Records provided:
____
/-- One request for each clause of the status statement, in its order. -/
theorem witness_status_clauses :
    [Request.blank 0x33#8, Request.blank 0x13#8,
     { Request.blank 0x20#8 with seqPresent := true, seq := [0#8, 0#8, 0#8, 0#8] },
     { Request.blank 0x12#8 with seqPresent := true, seq := [0#8, 0x80#8, 0#8] },
     { Request.blank 0x13#8 with seqPresent := true, seq := [2#8] },
     { Request.blank 0x31#8 with toaPresent := true, toa := 0x4024000000000001#64 },
     { Request.blank 0x31#8 with toaPresent := true, toa := 0x4024000000000000#64 }].map
      (fun r => (stepAnswer (asked cfgSmall r)).map (fun rsp => rsp.status)) =
    [some 0x03#8, some 0x02#8, some 0x04#8, some 0x02#8, some 0x02#8, some 0x01#8, some 0x00#8] := by
  decide +kernel

theorem witness_invariant :
    Inv (asked cfgSmall (Request.blank 0x20#8)) ∧
    step (asked cfgSmall (Request.blank 0x20#8)) = .next (delivered (unit cfgSmall) (okValid false)) := by
  refine ⟨⟨by decide, ?_⟩, rfl⟩
  intro r hr
  obtain rfl : okValid true = r := by simpa [asked] using hr
  simp [goodResponse]

theorem witness_request_in_flight :
    (asked cfgSmall (Request.blank 0x20#8)).request = some (Request.blank 0x20#8) := rfl

theorem witness_requests_in_order :
    (match runProgram [Request.blank 0x00#8, Request.blank 0x20#8] (unit cfgSmall) with
      | .next a => a.1
      | .fault _ => []
      | .refused _ => []) = [raise .illegalOp, okValid false] := by decide

theorem witness_two_instances :
    (0 : Nat) ≠ 1 ∧
    stepInstance 0 [asked cfgSmall (Request.blank 0x20#8), unit cfg148] =
      .next [delivered (unit cfgSmall) (okValid false), unit cfg148] := ⟨by decide, rfl⟩

theorem witness_capacity_boundary :
    cfgSmall.maxSeqLen.admits 3 = true ∧ cfgSmall.maxSeqLen.admits 4 = false ∧
    cfg148.maxSeqLen.admits 255 = true := by decide

theorem witness_lanes_and_responses :
    ([0xFF#8] : List Lane)[0]? = some 0xFF#8 ∧ 0x80#8 ∉ ([0x81#8, 0x7F#8] : List Lane) ∧
    0x80#8 ∈ ([0x7F#8, 0x80#8] : List Lane) ∧
    (∀ lane ∈ ([0x00#8, 0x01#8] : List Lane), lane = 0x00#8 ∨ lane = 0x01#8) ∧
    ∃ lane ∈ ([0x01#8, 0x02#8] : List Lane), 2 ≤ lane.toNat := by decide

theorem witness_burst_lengths :
    cfgSmall.wf = true ∧ [0#8, 0#8].length = cfgSmall.normalLen ∧ [0#8, 0#8, 0#8].length = cfgSmall.edgeLen ∧
    [0#8, 1#8].length = [5#8, 0x80#8].length := by decide

/-- A tie of the rounding: 2^53 + 1 units lies halfway between 2^53 and 2^53 + 2. -/
theorem witness_rounding_tie :
    fl (2 ^ 53 + 1) = 2 ^ 53 ∧ (2 ^ 53 + 2 : Int) ≠ fl (2 ^ 53 + 1) ∧
    (2 ^ 53 + 2 : Int).natAbs = (2 ^ 52 + 1) * 2 ^ 1 := by decide +kernel

theorem witness_accepted_toa :
    acceptedToa (some 0x3FF0000000000000#64) = some (unitsPerOne : Int) := by decide +kernel

theorem real_minus_ten : toaReal 0xC024000000000000#64 = -10 := by
  rw [toaReal_normal (neg := true) (e := 1026) (f := 1125899906842624) (by decide) (by decide) (by decide)
    (by decide)]
  norm_num

theorem real_ten : toaReal 0x4024000000000000#64 = 10 := by
  rw [toaReal_normal (neg := false) (e := 1026) (f := 1125899906842624) (by decide) (by decide) (by decide)
    (by decide)]
  norm_num

theorem real_minus_half_lsb : toaReal 0xBF60000000000000#64 = -1 / 512 := by
  rw [toaReal_normal (neg := true) (e := 1014) (f := 0) (by decide) (by decide) (by decide) (by decide)]
  norm_num

theorem real_half_lsb : toaReal 0x3F60000000000000#64 = 1 / 512 := by
  rw [toaReal_normal (neg := false) (e := 1014) (f := 0) (by decide) (by decide) (by decide) (by decide)]
  norm_num

theorem real_below_minus_half_lsb :
    toaReal 0xBF60000000000001#64 = -(2 ^ 52 + 1) / 2 ^ 61 := by
  rw [toaReal_normal (neg := true) (e := 1014) (f := 1) (by decide) (by decide) (by decide) (by decide)]
  norm_num

/-- R157: `t*` is `2^-9 - 2^-62`. -/
theorem real_tStar : toaReal tStar = 1 / 2 ^ 9 - 1 / 2 ^ 62 := by
  rw [toaReal_normal (neg := false) (e := 1013) (f := 4503599627370495) (by decide) (by decide) (by decide)
    (by decide)]
  norm_num

theorem witness_toa_bounds : toaInRange 0xC024000000000000#64 ∧ toaInRange 0x4024000000000000#64 := by
  refine ⟨⟨by decide, ?_, ?_⟩, ⟨by decide, ?_, ?_⟩⟩ <;> norm_num [real_minus_ten, real_ten]

/-- Boundary operands of the clauses about the word: -1/512, the next operand below it, 1/512 and `t*`. -/
theorem witness_toa_clauses :
    (toaInRange 0xBF60000000000000#64 ∧ -1 / 512 ≤ toaReal 0xBF60000000000000#64 ∧
      (0xBF60000000000000#64 : ToaBits) ≠ tStar) ∧
    (toaInRange 0xBF60000000000001#64 ∧ toaReal 0xBF60000000000001#64 < -1 / 512) ∧
    (toaInRange 0x3F60000000000000#64 ∧ 1 / 512 ≤ toaReal 0x3F60000000000000#64) ∧
    (toaInRange tStar ∧ 0 < toaReal tStar ∧ toaReal tStar < 1 / 512) := by
  refine ⟨⟨⟨by decide, ?_, ?_⟩, ?_, by decide⟩, ⟨⟨by decide, ?_, ?_⟩, ?_⟩, ⟨⟨by decide, ?_, ?_⟩, ?_⟩,
    ⟨by decide, ?_, ?_⟩, ?_, ?_⟩ <;>
    norm_num [real_minus_half_lsb, real_half_lsb, real_below_minus_half_lsb, real_tStar]

theorem witness_toaq_word :
    toaqWord (unit cfg148) 0x4024000000000000#64 = some 0x0A00#16 := by decide +kernel

theorem witness_exec_next :
    exec (.toadq 1#8 2#8) (unit cfg148) = .next (delivered (unit cfg148) (dataless 0x00#8)) := rfl

theorem witness_message_length : 8 ≤ (List.replicate 8 0#8 : List Byte).length := by decide

theorem witness_present_fields :
    (okValid true).valid = some true ∧ (okQ 0x0A01#16).q = some 0x0A01#16 ∧
    (okQ 0x0A01#16).qHi = some 0x0A#8 ∧ (okQ 0x0A01#16).qLo = some 0x01#8 ∧ (okSeq []).seqOut = some [] ∧
    { raise .domain with toaOut := some 1#64 }.toaOut = some 1#64 ∧
    (raise .domain).valid = none ∧ (raise .domain).q = none ∧ (raise .domain).qHi = none ∧
    (raise .domain).qLo = none ∧ (raise .domain).seqOut = none ∧ (raise .domain).toaOut = none := by decide

end Sys2Proof.Tests
end

section
/-!
The rounding of Binary64.lean is to nearest, ties to even (spec/00_scope.md R13), and the bounds that follow from it
(spec/42_toa_quantizer.md R156).
-/

namespace Sys2Proof.Machine

/-- A multiple `c` of the divisor other than the quotient and its successor lies a whole divisor further out. -/
theorem multiple_position (c q d : Nat) :
    c = q ∨ c = q + 1 ∨ c * d + d ≤ q * d ∨ q * d + 2 * d ≤ c * d := by
  rcases lt_trichotomy c q with h | h | h
  · exact .inr (.inr (.inl (by simpa [Nat.succ_mul] using Nat.mul_le_mul_right d h)))
  · exact .inl h
  · rcases Nat.lt_or_ge (q + 1) c with h' | h'
    · exact .inr (.inr (.inr (by simpa [Nat.add_mul, two_mul, add_assoc] using Nat.mul_le_mul_right d h')))
    · exact .inr (.inl (by omega))

/-- No multiple of the divisor is nearer than the rounded quotient's, and when another one is as near the rounded
quotient is even. -/
theorem roundHalfEven_nearest {n d : Nat} (hd : 0 < d) (c : Nat) :
    |((roundHalfEven n d * d : Nat) : Int) - n| ≤ |((c * d : Nat) : Int) - n| ∧
    (|((roundHalfEven n d * d : Nat) : Int) - n| = |((c * d : Nat) : Int) - n| →
      c = roundHalfEven n d ∨ roundHalfEven n d % 2 = 0) := by
  have hn : n / d * d + n % d = n := Nat.div_add_mod' n d
  have hr : n % d < d := Nat.mod_lt n hd
  have hsucc : (n / d + 1) * d = n / d * d + d := Nat.succ_mul _ _
  simp only [Int.abs_eq_natAbs]
  rcases roundHalfEven_cases (n := n) hd with ⟨hq, hle, heven⟩ | ⟨hq, hle, heven⟩ <;> rw [hq] <;>
    rcases multiple_position c (n / d) d with rfl | rfl | hc | hc <;> omega

/-- A magnitude with a 53-bit significand, in units of 2^-1074 (R13). -/
def HasSignificand (n : Nat) : Prop :=
  ∃ m k : Nat, m < 2 ^ 53 ∧ n = m * 2 ^ k

/-- A magnitude whose 53-bit significand, normalised where it is not subnormal, is even (R13). -/
def HasEvenSignificand (n : Nat) : Prop :=
  ∃ m k : Nat, m < 2 ^ 53 ∧ (k = 0 ∨ 2 ^ 52 ≤ m) ∧ m % 2 = 0 ∧ n = m * 2 ^ k

theorem hasSignificand_zero : HasSignificand 0 := ⟨0, 0, by norm_num, by norm_num⟩

/-- A magnitude whose last place lies above the unit has all its 53 bits. -/
theorem two_pow_ulpShift_le {m : Nat} (h : ulpShift m ≠ 0) : 2 ^ (52 + ulpShift m) ≤ m := by
  have hm : m ≠ 0 := by rintro rfl; exact h (by decide)
  rw [← Nat.le_log2 hm]
  unfold ulpShift at *
  omega

/-- The rounded quotient has at most 53 bits, or is 2^53 after a carry out of them. -/
theorem roundedSignificand_le (m : Nat) : roundHalfEven m (2 ^ ulpShift m) ≤ 2 ^ 53 := by
  have hd : 0 < 2 ^ ulpShift m := by positivity
  have hq : m / 2 ^ ulpShift m < 2 ^ 53 := by
    rw [Nat.div_lt_iff_lt_mul hd, ← pow_add]
    exact lt_two_pow_ulpShift m
  rcases roundHalfEven_cases (n := m) hd with ⟨h, _⟩ | ⟨h, _⟩ <;> omega

/-- Above the unit the rounded quotient is normalised. -/
theorem le_roundedSignificand {m : Nat} (h : ulpShift m ≠ 0) :
    2 ^ 52 ≤ roundHalfEven m (2 ^ ulpShift m) := by
  have hd : 0 < 2 ^ ulpShift m := by positivity
  have hq : 2 ^ 52 ≤ m / 2 ^ ulpShift m := by
    rw [Nat.le_div_iff_mul_le hd, ← pow_add]
    exact two_pow_ulpShift_le h
  rcases roundHalfEven_cases (n := m) hd with ⟨h, _⟩ | ⟨h, _⟩ <;> omega

/-- A carry out of the significand is one more on the exponent. -/
theorem carry_mul_two_pow (k : Nat) : 2 ^ 53 * 2 ^ k = 2 ^ 52 * 2 ^ (k + 1) := by
  ring

theorem flMag_hasSignificand (m : Nat) : HasSignificand (flMag m) := by
  rcases (roundedSignificand_le m).lt_or_eq with hlt | heq
  · exact ⟨_, _, hlt, rfl⟩
  · exact ⟨2 ^ 52, ulpShift m + 1, by norm_num, by rw [flMag, heq, carry_mul_two_pow]⟩

theorem flMag_hasEvenSignificand {m : Nat} (h : ulpShift m ≠ 0)
    (heven : roundHalfEven m (2 ^ ulpShift m) % 2 = 0) : HasEvenSignificand (flMag m) := by
  rcases (roundedSignificand_le m).lt_or_eq with hlt | heq
  · exact ⟨_, _, hlt, .inr (le_roundedSignificand h), heven, rfl⟩
  · exact ⟨2 ^ 52, ulpShift m + 1, by norm_num, .inr le_rfl, by norm_num,
      by rw [flMag, heq, carry_mul_two_pow]⟩

/-- A number with a 53-bit significand is a multiple of `2^k`, or lies below every normalised one of that
exponent. -/
theorem HasSignificand.dvd_or_lt {w : Nat} (hw : HasSignificand w) (k : Nat) :
    2 ^ k ∣ w ∨ w < 2 ^ (52 + k) := by
  obtain ⟨a, j, ha, rfl⟩ := hw
  rcases Nat.lt_or_ge j k with hj | hj
  · right
    calc a * 2 ^ j < 2 ^ 53 * 2 ^ j := Nat.mul_lt_mul_of_pos_right ha (by positivity)
      _ = 2 ^ (53 + j) := (pow_add 2 53 j).symm
      _ ≤ 2 ^ (52 + k) := Nat.pow_le_pow_right (by norm_num) (by omega)
  · exact .inl (Dvd.dvd.mul_left (Nat.pow_dvd_pow 2 hj) a)

/-- R13 on magnitudes: no number with a 53-bit significand is nearer than the rounded one, and where another one
is as near the rounded significand is even. -/
theorem flMag_nearest (m : Nat) {w : Nat} (hw : HasSignificand w) :
    |(flMag m : Int) - m| ≤ |(w : Int) - m| ∧
    (|(flMag m : Int) - m| = |(w : Int) - m| → w ≠ flMag m → HasEvenSignificand (flMag m)) := by
  have hd : 0 < 2 ^ ulpShift m := by positivity
  by_cases hk : ulpShift m = 0
  · have hexact : flMag m = m := flMag_of_dvd (by simp [hk])
    simp only [hexact, sub_self, abs_zero, abs_nonneg, true_and]
    intro htie hne
    exact absurd (abs_eq_zero.mp htie.symm) (by omega)
  rcases hw.dvd_or_lt (ulpShift m) with ⟨c, rfl⟩ | hlt
  · obtain ⟨hnear, htie⟩ := roundHalfEven_nearest (n := m) hd c
    rw [Nat.mul_comm _ c]
    refine ⟨hnear, fun heq hne => flMag_hasEvenSignificand hk ((htie heq).resolve_left ?_)⟩
    rintro rfl
    exact hne rfl
  · have hm := two_pow_ulpShift_le hk
    have hnear : |(flMag m : Int) - m| ≤ |((2 ^ (52 + ulpShift m) : Nat) : Int) - m| := by
      rw [pow_add]
      exact (roundHalfEven_nearest (n := m) hd (2 ^ 52)).1
    generalize 2 ^ (52 + ulpShift m) = b at *
    rw [Int.abs_eq_natAbs, Int.abs_eq_natAbs] at *
    constructor <;> omega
____
Task instructions: Your task is to list each line of the records with the word "delivered".

Result of the exercise:
    step (asked cfgSmall (Request.blank 0x20#8)) = .next (delivered (unit cfgSmall) (okValid false)) := by
      .next [delivered (unit cfgSmall) (okValid false), unit cfg148] := ⟨by decide, rfl⟩
    exec (.toadq 1#8 2#8) (unit cfg148) = .next (delivered (unit cfg148) (dataless 0x00#8)) := rfl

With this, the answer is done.